Definition
A precisely surveyed ground station, part of the Wide Area Augmentation System (WAAS), that continuously receives GPS satellite signals and measures the errors in those signals. The station forwards its measurements to a WAAS master station, which builds correction data that is then broadcast to aircraft via geostationary satellites to improve GPS accuracy and integrity.
Plain English
A ground site at a known, exact location that listens to GPS satellites, works out how far off the GPS signals are, and sends that information up the chain so aircraft can receive corrected, more accurate GPS positions.
Context Anchor
Seen in WAAS and NextGen discussions, especially in diagrams showing how satellite navigation corrections are created before they reach aircraft.
Derivation
Wide-area means the network covers a large region (the continental U.S. and beyond), rather than a single airport. Reference station means a fixed site whose position is already known with high precision, so any difference between the GPS-reported position and the true position must be GPS error.

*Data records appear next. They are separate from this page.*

-- ==== Sys2Proof/Machine/Dispatch.lean ====
section
/-! DEFINITION. The dispatch of the block's commands: one arm per row of the opcode table. -/
namespace Sys2Proof.Machine
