/-! ## Jalid: groups, tenants, the spill grant -/

/-- R63, R64, R122, R126, R127: GROUP_CREATE adds the group with its floor; GROUP_DESTROY of a group without tenants
removes it, returns its shares and makes pleat entries and stream bindings that name it void; SPILL_GRANT records the
region; SPILL_REVOKE is accepted while a grant is in force and no other is outstanding. Each leaves all else unchanged
(Beside). R65 to R69, R119, R123 to R125: TENANT_CREATE on a free VF is accepted; at its end, where the pools hold the
allocation, the tenant exists and is READY; TENANT_DESTROY of a READY tenant is accepted and wipes it; at the end the VF
has no tenant; TENANT_QUERY answers the allocation entry and the window list and changes nothing. The revocation ends
where PF0 may read the spilled contexts, and waits while it may not (R103). -/
def Obligations.JalidPools : Prop :=
  (∀ (fn : Nat) (r : Request) (s : State),
     let g := leAt 0 1 r.data
     (Taken opGroupCreate fn r s → g ≠ 0 → tget s.prov.groups g = none → leAt 2 2 r.data ≤ 128 →
       leAt 2 2 r.data ≤ s.freeStg →
       Done (.groupCreate fn r) opGroupCreate fn r s []
         { s with prov := { s.prov with groups := tput s.prov.groups g (leAt 2 2 r.data) } }) ∧
     (Taken opGroupDestroy fn r s → g ≠ 0 → (tget s.prov.groups g).isSome = true → s.groupBusy g = false →
       Done (.groupDestroy fn r) opGroupDestroy fn r s []
         { s with
           prov := { s.prov with
             groups := tdel s.prov.groups g,
             ide := tmap s.prov.ide fun _ b => if b.group.toNat = g then { b with void := true } else b },
           plt := { s.plt with host := s.plt.host.voidGroup g, sla := s.plt.sla.voidGroup g,
                               slb := s.plt.slb.voidGroup g },
           plc := { s.plc with shareHost := tdel s.plc.shareHost g, shareSla := tdel s.plc.shareSla g,
                               shareSlb := tdel s.plc.shareSlb g } }) ∧
     (Taken opSpillGrant fn r s → leAt 0 8 r.data % 2 ^ 21 = 0 → leAt 8 8 r.data % 2 ^ 21 = 0 →
       2 ^ 21 ≤ leAt 8 8 r.data → leAt 8 8 r.data ≤ 2 ^ 36 → s.prov.spill = false →
       Done (.spillGrant fn r) opSpillGrant fn r s []
         { s with prov := { s.prov with spill := true, spillBase := BitVec.ofNat 64 (leAt 0 8 r.data),
                                        spillSize := BitVec.ofNat 64 (leAt 8 8 r.data) } }) ∧
     (Taken opSpillRevoke fn r s → s.longAny .spillRevoke = false → s.prov.spill = true → s.qps.length ≤ 32768 →
       Accepted (.spillRevoke fn r) opSpillRevoke fn r s .spillRevoke 0 s)) ∧
  (∀ (fn : Nat) (r : Request) (s : State),
     let vf := leAt 0 2 r.data
     (Taken opTenantCreate fn r s → s.createOk r.data = true → s.tenant vf = none → s.longOn .tenantCreate vf = false →
       Accepted (.tenantCreate fn r) opTenantCreate fn r s .tenantCreate vf s) ∧
     (∀ (token : W16) (c : LongCmd),
       (s.fn 0).pocket.longs.find? (fun x => x.token == token && x.kind == .tenantCreate) = some c →
       s.poolsHold c.payload = true →
       Answers (.tenantCreateComplete token) s fun t => ∃ x, t.tenant (leAt 0 2 c.payload) = some x ∧ x.state = .ready ∧
         x.group = leAt 3 1 c.payload ∧ x.qps = leAt 4 2 c.payload ∧ x.vectors = leAt 6 2 c.payload ∧
         x.ats = leAt 10 2 c.payload ∧ x.ctx = leAt 12 2 c.payload ∧ x.qsets = leAt 14 2 c.payload ∧
         (∀ k ≠ leAt 0 2 c.payload, (t.tenant k).map (·.state) = (s.tenant k).map (·.state)) ∧
         t.prov.groups = s.prov.groups ∧ t.link = s.link) ∧
     (Taken opTenantDestroy fn r s → 1 ≤ vf → vf ≤ 1024 → s.longOn .tenantDestroy vf = false →
       s.longOn .tenantCreate vf = false → (s.tenant vf).map (fun x => (x.state, x.destroying)) = some (.ready, false) →
       Completes (.tenantDestroy fn r) s fun own => (own.fn fn).pocket.state = .responded ∧
         (own.fn fn).pocket.rsp = responseBytes 0x0204 r stAccepted [] ∧
         (own.tenant vf).map (fun x => (x.state, x.destroying)) = some (.wiping, true)) ∧
     (∀ (k : Nat) (x : Tenant), s.tenant k = some x →
       x.destroying = true → x.state = .wiping →
       (s.fn (fnOfVf k)).flr = false → Answers (.tenantDestroyComplete k) s fun t => t.tenant k = none ∧
         (t.fn (fnOfVf k)).allowance = 0 ∧ (∀ j ≠ k, (t.tenant j).map (·.state) = (s.tenant j).map (·.state)) ∧
         t.prov.groups = s.prov.groups) ∧
     (Taken opTenantQuery fn r s → 1 ≤ vf → vf ≤ 1024 →
       Done (.tenantQuery fn r) opTenantQuery fn r s
         (s.allocEntry vf ++ leBytes 2 ((s.windowList vf).length / 4) ++ zeros 2 ++ s.windowList vf) s) ∧
     (s.longAny .spillRevoke = true → s.prov.spill = true → (s.spillOpen = true ∨ ∀ x ∈ s.qps, x.2.record = none) →
       Answers .spillRevokeComplete s fun t => t.prov.spill = false ∧ t.prov.groups = s.prov.groups) ∧
     (s.longAny .spillRevoke = true → s.prov.spill = true → s.spillOpen = false → (∃ x ∈ s.qps, x.2.record ≠ none) →
       exec .spillRevokeComplete s = .next (s.after s)))

/-! ## Jalid: queue sets and QPs -/

/-- R128, R129: QSET_CREATE adds the queue set that the request describes; QSET_MODIFY replaces its fields and lets the
function's QPs go on; QSET_DESTROY of a set without QPs announces what is due and removes it. R72, R130, R187: QP_CREATE
takes a free number, which the response names; the new QP is the caller's at the index asked for, STOPPED, with its
counters 0, and the queues the request gives. R131, R132, R133, R187: on the QP that TARGET and QP_INDEX name, START of a
STOPPED one makes it ACTIVE, or held while its function may issue no request; STOP of an ACTIVE or held one makes it
STOPPED; RECOVER of an ERROR one of the caller resets its counters; QP_DESTROY makes it DRAINING and the end of the drain
removes it; QP_QUERY answers without effect. R119, R132: when nothing of a draining QP is staged or unacknowledged, the
end of its QP_DESTROY removes it and no other. -/
def Obligations.JalidQueues : Prop :=
  (∀ (fn : Nat) (r : Request) (s : State),
     let q := leAt 0 1 r.data
     (Taken opQsetCreate fn r s → s.qsetOk fn r.data = true → tget (s.fn fn).qsets q = none →
       Done (.qsetCreate fn r) opQsetCreate fn r s []
         (s.modFn fn fun f => { f with qsets := tput f.qsets q (QSet.blank.load s.clk.localCount r.data) })) ∧
     (∀ x, Taken opQsetModify fn r s → s.qsetOk fn r.data = true → tget (s.fn fn).qsets q = some x →
       DoneBy (.qsetModify fn r) opQsetModify fn r s (fun _ => [])
         fun t => (t.modFn fn fun f => { f with qsets := tput f.qsets q (x.load t.clk.localCount r.data) }).kickFn fn) ∧
     (∀ x, Taken opQsetDestroy fn r s → q < s.qsetLimit fn → tget (s.fn fn).qsets q = some x →
       (∀ p ∈ s.qps, ¬(p.2.fn = fn ∧ p.2.qset = q)) →
       DoneBy (.qsetDestroy fn r) opQsetDestroy fn r s (fun _ => [])
         fun t => (if x.unannounced ≠ 0 then t.announceDue fn q else t).modFn fn fun f =>
           { f with qsets := tdel f.qsets q })) ∧
  (∀ (fn : Nat) (r : Request) (s : State),
     Taken opQpCreate fn r s → s.qpCreateOk fn r.data = true → s.qpFits fn = true →
       ∃ q, s.qp q = none ∧ Completes (.qpCreate fn r) s fun own =>
         (own.fn fn).pocket.rsp = responseBytes 0x0304 r stDone (leBytes 2 q ++ [0] ++ zeros 5) ∧
         ∃ p, own.qp q = some p ∧ p.fn = fn ∧ p.idx = leAt 0 2 r.data ∧ p.state = .stopped ∧ p.prod = 0 ∧ p.cons = 0 ∧
           p.cqProd = 0 ∧ p.cqCons = 0 ∧ p.residence = .onDie ∧ p.sqBase = BitVec.ofNat 64 (leAt 8 8 r.data) ∧
           p.cqBase = BitVec.ofNat 64 (leAt 16 8 r.data) ∧ p.sqLog2 = leAt 0x18 1 r.data ∧ p.cqLog2 = leAt 0x19 1 r.data) ∧
  (∀ (fn owner q : Nat) (p : Qp) (r : Request) (s : State),
     let stateOf := fun (u : State) => leBytes 1 (((u.qp q).map fun x => qpCode x.state).getD 0) ++ zeros 7
     s.target fn (leAt 0 2 r.data) = .ok owner → s.qpAt owner (leAt 2 2 r.data) = some (q, p) →
     (Taken opQpModify fn r s → leAt 4 1 r.data = 1 → p.state = .stopped → p.held = false →
       (p.mgrStop = false ∨ owner ≠ fn) →
       let f := fun t : State => ((t.modQp q fun p =>
         if t.busBlocked p.fn then { p with held := true, mgrStop := false }
         else { p with state := .active, mgrStop := false }).startUnits q).mgrEvent q (decide (owner ≠ fn))
       DoneBy (.qpModifyStart fn r) opQpModify fn r s (fun t => stateOf (f t)) f) ∧
     (Taken opQpModify fn r s → leAt 4 1 r.data = 2 → (p.state = .active ∨ (p.state = .stopped ∧ p.held = true)) →
       let f := fun t : State => (t.modQp q fun p =>
         { p with state := .stopped, held := false, mgrStop := p.mgrStop || decide (owner ≠ fn) }).mgrEvent q
           (decide (owner ≠ fn))
       DoneBy (.qpModifyStop fn r) opQpModify fn r s (fun t => stateOf (f t)) f) ∧
     (Taken opQpModify fn r s → leAt 4 1 r.data = 3 → p.state = .error → owner = fn →
       DoneBy (.qpModifyRecover fn r) opQpModify fn r s (fun t => stateOf (t.recoverQp q)) fun t => t.recoverQp q) ∧
     (Taken opQpDestroy fn r s → leAt 0 2 r.data = 0 → p.state ≠ .draining →
       AcceptedBy (.qpDestroy fn r) opQpDestroy fn r s .qpDestroy q fun t => t.qpDrain q) ∧
     (Taken opQpQuery fn r s →
       Done (.qpQuery fn r) opQpQuery fn r s (s.qpAnswer q p) s)) ∧
  (∀ (q : Nat) (p : Qp) (s : State), s.qp q = some p → p.state = .draining →
     s.qpDrained q = true → Completes (.qpDestroyComplete q) s fun own =>
       own.qp q = none ∧ own.kept = s.kept)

Knowing the truth lets the system measure the error.
Why Pilots Care
Supplies the raw observations that enable more accurate GPS guidance during instrument approaches.
Grounding Statement
A wide-area reference station sits on the ground, knows exactly where it is, and uses that known position to help check whether satellite navigation data is accurate.
Intuition Check
Do not think of this as a radio station that pilots tune in flight. It is a fixed ground sensor used by WAAS behind the scenes to check GPS signals over a large region.
Example Sentence 1
WAAS uses a network of wide-area reference stations across the country to detect GPS signal errors in real time.
Example Sentence 2
Data from several wide-area reference stations across the region is combined to produce the final correction message.